To provide for interaction with a user, the features can be implemented on a computer having a display device such as a CRT (cathode ray tube) or LCD (liquid crystal display) monitor for displaying information to the user and a keyboard and a pointing device such as a mouse or a trackball by which the user can provide input to the computer.
The features can be implemented in a computer system that includes a back-end component, such as a data server or that includes a middleware component, such as an application server or an Internet server, or that includes a front-end component, such as a client computer having a graphical user interface or an Internet browser, or any combination of them. The components of the system can be connected by any form or medium of digital data communication such as a communication network. Some examples of communication networks include a LAN, a WAN, and the computers and networks forming the Internet.
The computer system can include clients and servers. A client and server are generally remote from each other and typically interact through a network. The relationship of client and server arises by virtue of computer programs running on the respective computers and having a client-server relationship to each other.
One or more features or steps of the disclosed embodiments can be implemented using an API. An API can define on or more parameters that are passed between a calling application and other software code (e.g., an operating system, library routine, function) that provides a service, that provides data, or that performs an operation or a computation.

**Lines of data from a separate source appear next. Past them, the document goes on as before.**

/-- A CALL with a full stack, a RET with an empty one, and SKP of key 16. -/
theorem witness_FaultsArePreciseAndOnlyThoseListed :
    (∃ t, step (start 0x2300 fun s => { s with sp := 16 }) = .next t ∧ t.fault ≠ .none) ∧
    (∃ t, step (start 0x00EE id) = .next t ∧ t.fault ≠ .none) ∧
    (∃ t, step (start 0xE49E fun s => s.setV 4 0x10) = .next t ∧ t.fault ≠ .none) :=
  ⟨⟨_, rfl, by decide⟩, ⟨_, rfl, by decide⟩, ⟨_, rfl, by decide⟩⟩
theorem witness_AHaltedCoreStaysHalted :
    (start 0x1200 id).fault = .none ∧ HaltedAt 0x200 (start 0x1200 id) := by
  refine ⟨by decide, by decide, by decide⟩
/-- The first and the last free entry. -/
theorem witness_ACallPushesAndJumps :
    State.reset.sp.val < 16 ∧ ({ State.reset with sp := 15 }).sp.val < 16 := by decide
/-- One entry in use, and all 16. -/
theorem witness_AReturnPopsAndAddsTwo :
    0 < ({ State.reset with sp := 1 }).sp.val ∧ 0 < ({ State.reset with sp := 16 }).sp.val := by decide
theorem witness_StackFaultsChangeOnlyFault :
    ({ State.reset with sp := 16 }).sp.val = 16 ∧ State.reset.sp.val = 0 := by decide
theorem witness_AReturnGoesOnAfterItsCall : ({ State.reset with sp := 15 }).sp.val < 16 ∧
    ∃ t, exec (.call 0x300) { State.reset with sp := 15 } = .next t ∧ t.params = State.reset.params :=
  ⟨by decide, _, rfl, rfl⟩
/-- One entry in use: 0x204 in the one machine, 0x206 in the other. -/
theorem witness_TheTwoReturnSettingsAreObservablyEqual :
    SameButReturnEntries { State.reset with sp := 1, stack := State.reset.stack.set 0 0x204 }
      { State.reset with
        sp := 1, stack := State.reset.stack.set 0 0x206, params := { defaultParams with retAdds2 := false } } ∧
    ∃ t, Sys2Proof.core.run 1 { State.reset with sp := 1, stack := State.reset.stack.set 0 0x204 } = .next t := by
  refine ⟨⟨rfl, rfl, fun k h hk => ?_⟩, _, rfl⟩
  have hk : k < 1 := hk
  obtain rfl : k = 0 := by omega
  rfl
theorem witness_RegisterSkipsFollowTheirConditions :
    (start 0x3510 fun s => s.setV 5 0x10).getV 5 = 0x10 ∧ (start 0x3510 fun s => s.setV 5 0x11).getV 5 ≠ 0x10 := by decide
theorem witness_AdditionWrapsAndFlagsCarry : (1 : Reg) ≠ VF := by decide
theorem witness_SubtractionsWrapAndFlagNotBorrow : (0 : Reg) ≠ VF := by decide
theorem witness_ShiftsMoveVxByOneAndFlagTheLostBit : (14 : Reg) ≠ VF := by decide
/-- A byte the host names, and none named. -/
theorem witness_RandomIsMaskedForEveryByte :
    ({ State.reset with rndIn := [0xB7] }).rndIn = [0xB7] ∧ State.reset.rndIn = [] := by decide
/-- The digits 15 and 16, under both settings. -/
theorem witness_FontAddressIsFiveTimesTheDigit :
    ((start 0xF029 fun s => s.setV 0 15).getV 0).toNat < 16 ∧ ¬((start 0xF029 fun s => s.setV 0 16).getV 0).toNat < 16 ∧
    State.reset.params.fontAddrLowNibble = false ∧
    ({ State.reset with params := { defaultParams with fontAddrLowNibble := true } }).params.fontAddrLowNibble = true := by
  decide
/-- Canonical memory, with I at the last address, so that the stores wrap. -/
theorem witness_BcdStoresTheThreeDigits :
    ({ State.reset with I := 0xFFF }).memOk ∧
    (∀ k, k < 3 → 0x300 % 4096 ≠ ({ State.reset with I := 0xFFF }).effAddr k % 4096) := by decide
theorem witness_BulkStoreWritesTheRegisters :
    ({ State.reset with I := 0xFFF }).memOk ∧ (15 : Reg).toNat ≤ (15 : Reg).toNat ∧
    (∀ k, k ≤ (15 : Reg).toNat → 0x300 % 4096 ≠ ({ State.reset with I := 0xFFF }).effAddr k % 4096) := by decide
/-- The last register loaded and the first one kept. -/
theorem witness_BulkLoadReadsTheRegisters :
    (2 : Reg).toNat ≤ (2 : Reg).toNat ∧ (2 : Reg).toNat < (3 : Reg).toNat := by decide
theorem witness_ABulkLoadGivesBackABulkStore :
    ∃ t, State.reset.memOk ∧ exec (.ldMemVx 2) State.reset = .next t ∧ MemoryKept t { t with I := State.reset.I } :=
  ⟨_, by decide, rfl, fun _ => rfl⟩
/-- A store over the very next word: V0 is its high byte and V1 its low byte (program P5); and a BCD store over it. -/
theorem witness_AStoreIsSeenByTheNextFetch :
    ({ State.reset with I := 0x202 }).memOk ∧
    (∃ t, exec (.ldMemVx 1) { State.reset with I := 0x202 } = .next t ∧ t.fault = .none ∧
      ({ State.reset with I := 0x202 }).effAddr 0 % 4096 = t.pc.toNat ∧
      ({ State.reset with I := 0x202 }).effAddr 1 % 4096 = (t.pc.toNat + 1) % 4096) ∧
    (∃ t, exec (.ldB 1) { State.reset with I := 0x202 } = .next t ∧ t.fault = .none ∧
      ({ State.reset with I := 0x202 }).effAddr 0 % 4096 = t.pc.toNat ∧
      ({ State.reset with I := 0x202 }).effAddr 1 % 4096 = (t.pc.toNat + 1) % 4096) :=
  ⟨by decide, ⟨_, rfl, by decide, by decide, by decide⟩, ⟨_, rfl, by decide, by decide, by decide⟩⟩
theorem witness_HighIndexBitsSelectNoByte :
    (∀ x, Instr.ldVxMem 2 ≠ .addI x) ∧ (0x1300 : Word).toNat % 4096 = ({ State.reset with I := 0x300 }).I.toNat % 4096 ∧
    ∃ t, exec (.ldVxMem 2) { State.reset with I := 0x300 } = .next t :=
  ⟨fun _ h => Instr.noConfusion h, by decide, _, rfl⟩
/-- A pixel the sprite's byte at 0x000 (0xF0) covers, on a screen that is lit there, and one it does not cover. -/
theorem witness_DrawFlipsExactlyTheSpritesPixels :
    (SpriteCovers { State.reset with fb := (fbToggle State.reset.fb 3 0).1 } 0 1 1 3 0 ∧
      ({ State.reset with fb := (fbToggle State.reset.fb 3 0).1 }).pixel 3 0 = true) ∧
    ¬SpriteCovers State.reset 0 1 1 4 0 := by
  refine ⟨⟨⟨0, 3, by decide, by decide, by decide, by decide, by decide⟩, by decide⟩, ?_⟩
  rintro ⟨r, col, hr, hc, hs, hx, -⟩
  have hx : (0 + col) % 64 = 4 % 64 := hx
  have hr : r < 1 := hr
  obtain rfl : r = 0 := by omega
  obtain rfl : col = 4 := by omega
  exact absurd hs (by decide)
/-- Without a lit pixel the statement's other case holds: the screen after reset. -/
theorem witness_draw_without_collision :
    ¬∃ px py, SpriteCovers State.reset 0 1 1 px py ∧ State.reset.pixel px py = true := by
  rintro ⟨px, py, -, h⟩
  have : State.reset.pixel px py = false := fbPixel_blank px py
  rw [this] at h
  cases h
theorem witness_DrawingTwiceErases : (0 : Reg) ≠ VF ∧ (1 : Reg) ≠ VF := by decide
/-- Key 15 and the value 16. -/
theorem witness_KeySkipsFollowTheKey :
    ((start 0xE49E fun s => s.setV 4 15).getV 4).toNat = (15 : Fin 16).val ∧
    15 < ((start 0xE49E fun s => s.setV 4 16).getV 4).toNat := by decide
/-- Key 15 alone; keys 0 and 15, of which 0 is the least; no key. -/
theorem witness_TheKeyWaitTakesTheLeastKeyOrBlocks :
    (({ State.reset with latch := State.reset.latch.set 15 true }).key 15 = true ∧
      ∀ j, j < 15 → ({ State.reset with latch := State.reset.latch.set 15 true }).key j = false) ∧
    (({ State.reset with latch := (State.reset.latch.set 15 true).set 0 true }).key 0 = true ∧
      ∀ j, j < 0 → ({ State.reset with latch := (State.reset.latch.set 15 true).set 0 true }).key j = false) ∧
    ((∀ k, (start 0xF20A id).key k = false) ∧ (start 0xF20A id).fault = .none ∧
      decodeWord (start 0xF20A id).fetchWord = some (.ldVxK 2)) := by decide
theorem witness_TheTickFollowsTheTransfer :
    (∀ w ∈ [0xF307, 0xF315, 0xF318], (start w fun s => { s with tickEn := true }).fault = .none ∧
      (start w fun s => { s with tickEn := true }).tickEn = true) ∧
    decodeWord (start 0xF307 fun s => { s with tickEn := true }).fetchWord = some (.ldVxDt 3) ∧
    decodeWord (start 0xF315 fun s => { s with tickEn := true }).fetchWord = some (.ldDtVx 3) ∧
    decodeWord (start 0xF318 fun s => { s with tickEn := true }).fetchWord = some (.ldStVx 3) := by decide
theorem witness_EveryInstructionWritesOnlyItsParts :
    ∃ t, exec (.addImm 3 1) State.reset = .next t ∧ (2 : Reg) ∉ destinations (.addImm 3 1) ∧
      Part.index ∉ Part.writtenBy (.addImm 3 1) := ⟨_, rfl, by decide, by decide⟩
theorem witness_InputsAreReadOnlyWhereListed :
    ∃ t, exec (.addImm 3 1) State.reset = .next t ∧ readsKeys (.addImm 3 1) = false ∧
      Part.randomInput ∉ Part.writtenBy (.addImm 3 1) := ⟨_, rfl, by decide, by decide⟩
theorem witness_TickEnableTouchesOnlyTheTimers :
    ∃ t, step (start 0xF018 fun s => s.setV 0 1) = .next t := ⟨_, rfl⟩
/-- The last key number and the first refused one. -/
theorem witness_HostFlagCallsTouchOneFlagAtMost : 15 < 16 ∧ 16 ≤ 16 := by decide
/-- The longest image and its last byte, the address below it, and the one above an image a byte shorter. -/
theorem witness_LoadProgramCopiesTheImage :
    State.reset.memOk ∧ State.reset.run ≠ .running ∧ State.reset.loadable = true ∧
    (List.replicate 3584 (0x12 : Byte)).length ≤ 3584 ∧ 3583 < (List.replicate 3584 (0x12 : Byte)).length ∧
    (0x1FF < 4096 ∧ 0x1FF < 0x200) ∧ (0xFFF < 4096 ∧ 0x200 + (List.replicate 3583 (0x12 : Byte)).length ≤ 0xFFF) := by
  rw [List.length_replicate, List.length_replicate]
  decide
/-- A load while Running, one not after a reset, an image one byte too long under each LOAD_OVERSIZE, its last byte that
is copied, and a load that changes nothing. -/
theorem witness_AnOversizeImageWritesNothingBelowTheProgram :
    ({ State.reset with run := .running }).run = .running ∧
    ({ State.reset with loadable := false }).loadable = false ∧
    (State.reset.run ≠ .running ∧ State.reset.loadable = true ∧ 3584 < (List.replicate 3585 (0x12 : Byte)).length) ∧
    (∀ o, ({ State.reset with params := { defaultParams with loadOversize := o } }).params.loadOversize = o ∧
      ({ State.reset with params := { defaultParams with loadOversize := o } }).memOk) ∧
    (3583 < (List.replicate 3585 (0x12 : Byte)).length ∧ 3583 < 3584) ∧
    ∀ t r, hostCall (.loadProgram none) State.reset ≠ .next (t, r) := by
  rw [List.length_replicate]
  exact ⟨by decide, by decide, by decide, fun _ => ⟨rfl, rfl⟩, by decide, fun _ _ h => nomatch h⟩
/-- RUN in each of its states. -/
theorem witness_RunStateGovernsSteps :
    State.reset.run = .stopped ∧ ({ State.reset with run := .paused }).run = .paused ∧
    ({ State.reset with run := .running }).run = .running ∧ State.reset.run ≠ .running := by decide
theorem witness_HostCallsLeaveTheCoreAlone :
    ∃ t, HostCall.markClean ≠ .reset ∧ (∀ b e, HostCall.markClean ≠ .issueStep b e) ∧
      hostCall .markClean State.reset = .next (t, .unit) ∧ ∀ p, HostCall.markClean ≠ .loadProgram p :=
  ⟨_, by decide, fun _ _ h => HostCall.noConfusion h, rfl, fun _ h => HostCall.noConfusion h⟩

The API can be implemented as one or more calls in program code that send or receive one or more parameters through a parameter list or other structure based on a call convention defined in an API specification document. A parameter can be a constant, a key, a data structure, an object, an object class, a variable, a data type, a pointer, an array, a list, or another call. API calls and parameters can be implemented in any programming language. The programming language can define the vocabulary and calling convention that a programmer will employ to access functions supporting the API.
In some implementations, an API call can report to an application the capabilities of a device running the application, such as input capability, output capability, processing capability, power capability, communications capability, etc.
A number of implementations have been described. Nevertheless, it will be understood that various modifications may be made. For example, elements of one or more implementations may be combined, deleted, modified, or supplemented to form further implementations. As yet another example, the logic flows depicted in the figures do not require the particular order shown, or sequential order, to achieve desirable results. In addition, other steps may be provided, or steps may be eliminated, from the described flows, and other components may be added to, or removed from, the described systems. Accordingly, other implementations are within the scope of the following claims.